- With exports rising more than imports, Canada’s merchandise trade surplus widened from $736 million in July to $1.9 billion in August.
- Canada’s merchandise exports rose by 0.8 per cent in August. The gain was largely owing to higher energy products (+5.1 per cent), which reached its highest level since March 2014. Excluding energy, non-energy exports were down 0.4 per cent. Metal and non-metallic minerals (+4.0 per cent) also contributed to the monthly gain, while lower exports of motor vehicle and parts (-7.3 per cent) and forestry products and building and packaging materials (-7.9 per cent) provided some offset.
- After increasing by 4.3 per cent in July to reach a record high, merchandise imports retreated in August, contracting by 1.4 per cent. Lower imports of motor vehicles and parts (-11.1 per cent) and aircraft and other transportation equipment and parts (-28.8 per cent) more than offset widespread gains in other products.
- Eliminating the price effects, real merchandise exports increased by 2.3 per cent for the month, while import volumes were down 3.2 per cent. With exports outpacing imports, net exports were a positive contributor to real GDP growth in August.
- Exports to the United States decreased by 0.7 per cent in August, while imports declined by a much greater 6.2 per cent. As a result, Canada’s trade surplus with the United States increased to $8.6 billion for the month, up from $6.8 billion in July. This was the largest monthly trade surplus recorded with the United States in 13 years.
- Trade of services showed further improvement in August, with exports registering a 1.3 per cent gain, while imports advanced by 3.7 per cent.

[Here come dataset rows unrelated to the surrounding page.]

-- ==== Sys2Proof/Machine/Step.lean ====
section
/-! DEFINITION. One step: the host's next event, applied whole (spec/20_memory.md R45, 70_reset_and_hazards.md R187). -/

namespace Sys2Proof.Machine

/-- A transaction word runs the transaction it decodes to (R69, R188); a reset event resets (R180); with no event the
block is idle and keeps its state (60_exceptions.md R164). Assumption log 1 and 3. -/
def step (s : State) : Host.Outcome State Fault Refusal :=
  match s.fetch with
  | none => .next s
  | some (.txn w, s') => exec (decodeWord w) s'
  | some (.reset, s') => .next s'.resetEvent

/-- The host's next event becomes the transaction word of a table row, before all it would have done; nothing else
changes. A number that is no transaction word cannot be issued and leaves the state alone. Assumption log 2. -/
def State.withFetchWord (s : State) (nbits w : Nat) : State :=
  match tableWord nbits w with
  | some v => { s with pending := .txn v :: s.pending }
  | none => s

end Sys2Proof.Machine
end

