-- ==== Sys2Proof/Tests/Slice0.lean ====
section
/-! SUPPORT. Tests and witnesses. Every expected value is a vector of spec/95_test_vectors.md (the section is named), an
example of a rule, or worked by hand from a rule. Each test runs at most one step. -/

namespace Sys2Proof.Tests

open Sys2Proof Sys2Proof.Machine

/-- A machine with the given registers, nothing on its port. -/
def machine (b0 b1 b2 : Byte) (m : Mat) (st : Status) : State := ⟨⟨b0, b1, b2, m, st⟩, [], []⟩

/-- A STATUS from its byte (R68). -/
def statusOf (b : Byte) : Status := Status.ofBits (b.setWidth 6)

/-- The state a transaction leads to, reset where it leads to none. -/
def after (i : Instr) (s : State) : State :=
  match exec i s with
  | .next t => t
  | .fault _ => State.reset
  | .refused _ => State.reset

-- WellFormed: its one check, and that the check takes the boundary ---------------------------------------------------

theorem test_illformed_reserved_code_refused :
    (Instr.cmdReserved 0x00).wf = false ∧ (Instr.cmdReserved 0x01).wf = false ∧ (Instr.cmdReserved 0x02).wf = false ∧
      (Instr.cmdReserved 0x03).wf = false := by decide
theorem test_reserved_code_boundaries_wellformed :
    (Instr.cmdReserved 0x04).wf = true ∧ (Instr.cmdReserved 0xFF).wf = true := by decide

-- Decoding: words written out from R60 and R64, bit by bit ({RW, ADDR, DATA}) ----------------------------------------

theorem test_decode_rd : decodeWord 0b011000000000 = .rd .status ∧ decodeWord 0b001110101010 = .rd .rsvd3 := by decide
theorem test_decode_wrAcb0 : decodeWord 0b100011111111 = .wrAcb0 0xFF := by decide
theorem test_decode_wrAcb1 : decodeWord 0b100100000111 = .wrAcb1 0x07 := by decide
theorem test_decode_wrAcb2 : decodeWord 0b101010000000 = .wrAcb2 0x80 := by decide
theorem test_decode_wrRsvd3 : decodeWord 0b101101101001 = .wrRsvd3 0x69 := by decide
theorem test_decode_wrMatLo : decodeWord 0b110000110101 = .wrMatLo 0x35 := by decide
theorem test_decode_wrMatHi : decodeWord 0b110111111001 = .wrMatHi 0xF9 := by decide
theorem test_decode_wrStatus : decodeWord 0b111000000000 = .wrStatus 0x00 := by decide
theorem test_decode_nop : decodeWord 0b111100000000 = .nop := by decide
theorem test_decode_decode : decodeWord 0b111100000001 = .decode := by decide
theorem test_decode_encode : decodeWord 0b111100000010 = .encode := by decide
theorem test_decode_check : decodeWord 0b111100000011 = .check := by decide
theorem test_decode_cmdReserved :
    decodeWord 0b111100000100 = .cmdReserved 0x04 ∧ decodeWord 0b111111111111 = .cmdReserved 0xFF := by decide

/-- The assembled words of R71 and R72. -/
theorem test_encode_words :
    encode (.rd .acb1) = 0x100 ∧ encode (.wrMatHi 0xF9) = 0xDF9 ∧ encode .check = 0xF03 ∧
      encode (.cmdReserved 0x7E) = 0xF7E := by decide
theorem test_decode_table_word :
    decodeTableWord 16 0xA80 = some (.wrAcb2 0x80) ∧ decodeTableWord 12 0xF01 = some .decode ∧
      decodeTableWord 16 0x1000 = none := by decide
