-- ==== Sys2Proof/Machine/Glyph.lean ====
section
/-! DEFINITION. The glyph ROM's request: LOOKUP (40_glyph_rom.md R91). -/

namespace Sys2Proof.Machine

/-- `LOUT <- Glyph(c)`, `LOUT_VALID <- 1` (R91). -/
def writeLout (c : Byte) (s : State) : State := { s with lout := glyphOf s.cfg c, loutValid := true }

/-- `LOOKUP c` (R91): no frame; it completes at Accept. -/
def execLookup (c : Byte) (s : State) : Host.Outcome State Fault Refusal :=
  .next (acceptOutput (writeLout c) s)

end Sys2Proof.Machine
end

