/-! ### Reset -/

/-- 10_state.md R40, 20_memory.md R62, 70_reset_and_hazards.md R132: what reset leaves, from any state. `LOUT`, `XOUT` and `REQ` are
unspecified: a host read of the first two faults. -/
def Obligations.ResetValues : Prop :=
  ∀ (s : State) (link : Link) (rest : List HostEvent), s.inbox = .reset link :: rest →
    ∃ t, step s = .next t ∧
      t.busy = false ∧ (t.fatal = true ↔ link = .openFail) ∧ t.status = .ok ∧ t.failidx = 0 ∧ t.cv = ⟨false, false, false⟩ ∧
      t.loutValid = false ∧ t.xoutValid = false ∧ t.txt = [] ∧ t.plan = [] ∧ t.k = 0 ∧ t.cfg = s.cfg ∧ t.hist = [] ∧
      t.disp.ctl = .uninit ∧ t.disp.cur = none ∧ (∀ c : Cursor, t.disp.byteAt c = none) ∧
      (∀ rest', step { t with inbox := .readLout :: rest' } = .fault .unwrittenLout) ∧
      (∀ rest', step { t with inbox := .readXout :: rest' } = .fault .unwrittenXout)

/-! ### Display -/

/-- 20_memory.md R65: the cursor after a data write. -/
def Obligations.NextCursor : Prop :=
  ∀ (c : Cursor),
    (c.col.val < 127 → ∃ d, c.next = some d ∧ d.col.val = c.col.val + 1 ∧ d.page = c.page) ∧
    (c.col.val = 127 → c.page.val < 3 → ∃ d, c.next = some d ∧ d.col.val = 0 ∧ d.page.val = c.page.val + 1) ∧
    (c.col.val = 127 → c.page.val = 3 → c.next = none)

/-- R64, arm `T_DATA`: a delivered data frame writes one byte at the cursor of a `READY` display, moves the cursor by R65, and leaves
every other byte; without a known cursor nothing is known of the memory any more. -/
def Obligations.DataFramePaintsOneByte : Prop :=
  ∀ (s : State) (b : Byte),
    s.busy = true → s.plan[s.k.toNat]? = some ⟨⟨0x40, b⟩, .data⟩ → nextReply s = .ok →
    (∀ c : Cursor, s.disp.ctl = .ready → s.disp.cur = some c →
      ∃ t, exec (.frameData b) s = .next t ∧ t.disp.byteAt c = some b ∧ t.disp.ctl = .ready ∧ t.disp.cur = c.next ∧
        ∀ c' : Cursor, c' ≠ c → t.disp.byteAt c' = s.disp.byteAt c') ∧
    (s.disp.ctl ≠ .ready ∨ s.disp.cur = none →
      ∃ t, exec (.frameData b) s = .next t ∧ t.disp.ctl = s.disp.ctl ∧ t.disp.cur = none ∧ ∀ c : Cursor, t.disp.byteAt c = none)

/-- R64, arm `T_ADDR`: the three cursor frames paint nothing; the third sets the cursor of a `READY` display, and out of range it loses
the configuration and the memory. -/
def Obligations.CursorSettingMovesTheCursor : Prop :=
  ∀ (d : Disp) (f : Frame) (col page : Byte) (slot : CursorSlot),
    (slot ≠ .colHigh →
      (dispStep d ⟨f, .ok, .addr slot col page⟩).cur = none ∧ (dispStep d ⟨f, .ok, .addr slot col page⟩).ctl = d.ctl ∧
      ∀ c : Cursor, (dispStep d ⟨f, .ok, .addr slot col page⟩).byteAt c = d.byteAt c) ∧
    (slot = .colHigh → d.ctl = .ready → col.toNat ≤ 127 → page.toNat ≤ 3 →
      ∃ c : Cursor, c.col.val = col.toNat ∧ c.page.val = page.toNat ∧
        dispStep d ⟨f, .ok, .addr slot col page⟩ = { d with cur := some c }) ∧
    (slot = .colHigh → d.ctl = .ready → (127 < col.toNat ∨ 3 < page.toNat) →
      (dispStep d ⟨f, .ok, .addr slot col page⟩).ctl = .unknown ∧ (dispStep d ⟨f, .ok, .addr slot col page⟩).cur = none ∧
      ∀ c : Cursor, (dispStep d ⟨f, .ok, .addr slot col page⟩).byteAt c = none) ∧
    (slot = .colHigh → d.ctl ≠ .ready → dispStep d ⟨f, .ok, .addr slot col page⟩ = { d with cur := none })

/-- R64 and R52: after a failed write, and after a delivered initialization or raw command byte, cursor and memory are unknown; the
configuration is `READY` only after the last initialization byte, and a failed cursor or data frame keeps it. -/
def Obligations.UnknownAfterFailureAndCommands : Prop :=
  ∀ (d : Disp) (f : Frame) (r : Answer) (tag : Tag),
    (r = .err ∨ tag = .rawCmd ∨ (∃ last, tag = .init last)) →
    (dispStep d ⟨f, r, tag⟩).cur = none ∧ (∀ c : Cursor, (dispStep d ⟨f, r, tag⟩).byteAt c = none) ∧
    (r = .ok → tag = .init true → (dispStep d ⟨f, r, tag⟩).ctl = .ready) ∧
    (r = .ok → (tag = .init false ∨ tag = .rawCmd) → (dispStep d ⟨f, r, tag⟩).ctl = .unknown) ∧
    (r = .err → ((∃ last, tag = .init last) ∨ tag = .rawCmd) → (dispStep d ⟨f, r, tag⟩).ctl = .unknown) ∧
    (r = .err → (tag = .data ∨ ∃ slot col page, tag = .addr slot col page) → (dispStep d ⟨f, r, tag⟩).ctl = d.ctl)

/-- 20_memory.md R66: the pixel at column `c` and row `r` is one bit of `RAM[r / 8][c]`, bit `r mod 8` from the end that
`PIXEL_BIT_ORDER` names; that there are two orders is the model's reading (notes/assumptions/12.md). -/
def Obligations.PixelIsOneBitOfItsByte : Prop :=
  ∀ (d : Disp) (col : Fin 128) (row : Fin 32) (c : Cursor), c.col = col → c.page.val = row.val / 8 →
    (d.byteAt c = none → ∀ order, d.pixel order col row = none) ∧
    (∀ b : Byte, d.byteAt c = some b →
      d.pixel .lsbTop col row = some (b.getLsbD (row.val % 8)) ∧ d.pixel .msbTop col row = some (b.getMsbD (row.val % 8)))

/-! ### Whole-machine statements -/

/-- The invariant holds at reset, for every configuration the spec allows and either value of `LINK`. -/
def Obligations.ResetMeetsTheInvariant : Prop :=
  ∀ (cfg : Config) (link : Link), cfg.Wf → (State.resetWith cfg link).Inv

/-- Every step keeps the invariant: bounds of `PLAN` and `K` (10_state.md R25, R26), every frame made by the encoder (R93), silence while
`FATAL` (R116), `DISP` computed from `HIST` (R34), and the display memory's canonical form. -/
def Obligations.StepKeepsTheInvariant : Prop :=
  ∀ s t : State, s.Inv → step s = .next t → t.Inv

/-- From every state of the invariant a step completes, except the two host reads of an unwritten output register and a RENDER
presented without its text (60_exceptions.md R120: "Two outcomes exist only in a model and not in GRL"). The completions counted here
include two steps that leave the state as it is and are the model's form, not the spec's: under a silent transport, where 10_state.md R38
has no Emit step (notes/assumptions/14.md), and of an idle block (notes/assumptions/6.md). The refusal in every mode is the model's reading
(notes/assumptions/16.md). -/
def Obligations.OnlyTheHostCanStopTheMachine : Prop :=
  ∀ s : State, s.Inv →
    (∃ t, step s = .next t) ∨
    (∃ rest, s.inbox = .readLout :: rest ∧ s.loutValid = false ∧ step s = .fault .unwrittenLout) ∨
    (∃ rest, s.inbox = .readXout :: rest ∧ s.xoutValid = false ∧ step s = .fault .unwrittenXout) ∨
    (∃ w text rest, s.inbox = .request w text :: rest ∧ s.busy = false ∧ reqOp w = 0x6 ∧ text.length < (reqN w).toNat ∧
      step s = .refused .malformedText)

/-- 10_state.md R36, R39: a request in progress whose remaining writes are all answered `OK` delivers the rest of its plan in order, one
write a step, and completes with `OK`. -/
def Obligations.AnsweredPlanRunsToCompletion : Prop :=
  ∀ (s : State) (later : List TransportReply), s.Inv → s.busy = true → s.inbox = [] →
    s.replies = List.replicate (restOfPlan s).length .ok ++ later →
    ∃ t, Sys2Proof.core.run (restOfPlan s).length s = .next t ∧
      t.busy = false ∧ t.status = .ok ∧ t.hist = s.hist ++ deliveredEntries (restOfPlan s) ∧ t.k.toNat = s.plan.length ∧
      t.plan = s.plan ∧ t.failidx = s.failidx ∧ t.cv = s.cv ∧ t.replies = later

/-- 60_exceptions.md R115: when frame `K + j` is the first to be answered `ERR`, exactly the frames before it were delivered, none after
it is sent, and the request ends with `WRITE_ERROR` and its index. Of the display nothing is said here (UnknownAfterFailureAndCommands
does). The last clause counts the unchanged steps of an idle block, which are the model's form (notes/assumptions/6.md). -/
def Obligations.FirstFailureEndsTheRequest : Prop :=
  ∀ (s : State) (j : Nat) (e : PlanEntry) (later : List TransportReply), s.Inv → s.busy = true → s.inbox = [] →
    (restOfPlan s)[j]? = some e → s.replies = List.replicate j .ok ++ .err :: later →
    ∃ t, Sys2Proof.core.run (j + 1) s = .next t ∧
      t.hist = s.hist ++ deliveredEntries ((restOfPlan s).take j) ++ [⟨e.frame, .err, e.tag⟩] ∧
      t.failidx.toNat = s.k.toNat + j ∧ t.k = t.failidx ∧ t.status = .writeError ∧ t.busy = false ∧
      ∀ n : Nat, Sys2Proof.core.run n t = .next t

- August’s merchandise trade numbers were encouraging, but much of this was due to higher energy exports. The monthly numbers highlighted the ongoing pandemic-induced challenges that many non-energy sectors have been enduring, with the most prevalent being fractured production processes owing to supply chain disruptions. With the pandemic far from over, the outlook for Canada’s merchandise exports remains on shaky ground. Global supply chain disruptions and other hurdles erected by the pandemic will continue to weigh on merchandise exporters over the next few months. On the other hand, Canada’s land border’s reopening to fully vaccinated Americans is expected to support non-merchandise exports.
- Despite facing similar challenges as Canada’s exporters, merchandise imports will outperform exports by a wide margin for the year. At the same time, the recovery for non-merchandise imports will lag exports. Nevertheless, non-merchandise imports are likely to increase in the months ahead, underpinned by a shift in consumer spending patterns from goods to services that were frequently put on hold throughout the pandemic.
- Improving global and domestic demand conditions will not be enough to prevent Canada’s trade sector from hitting some speed bumps in its recovery. Increased outbreaks of the Delta variant worldwide will continue to unsettle international trade flows in the coming months. Consequently, trade’s contribution to overall economic growth will be limited over the short-term.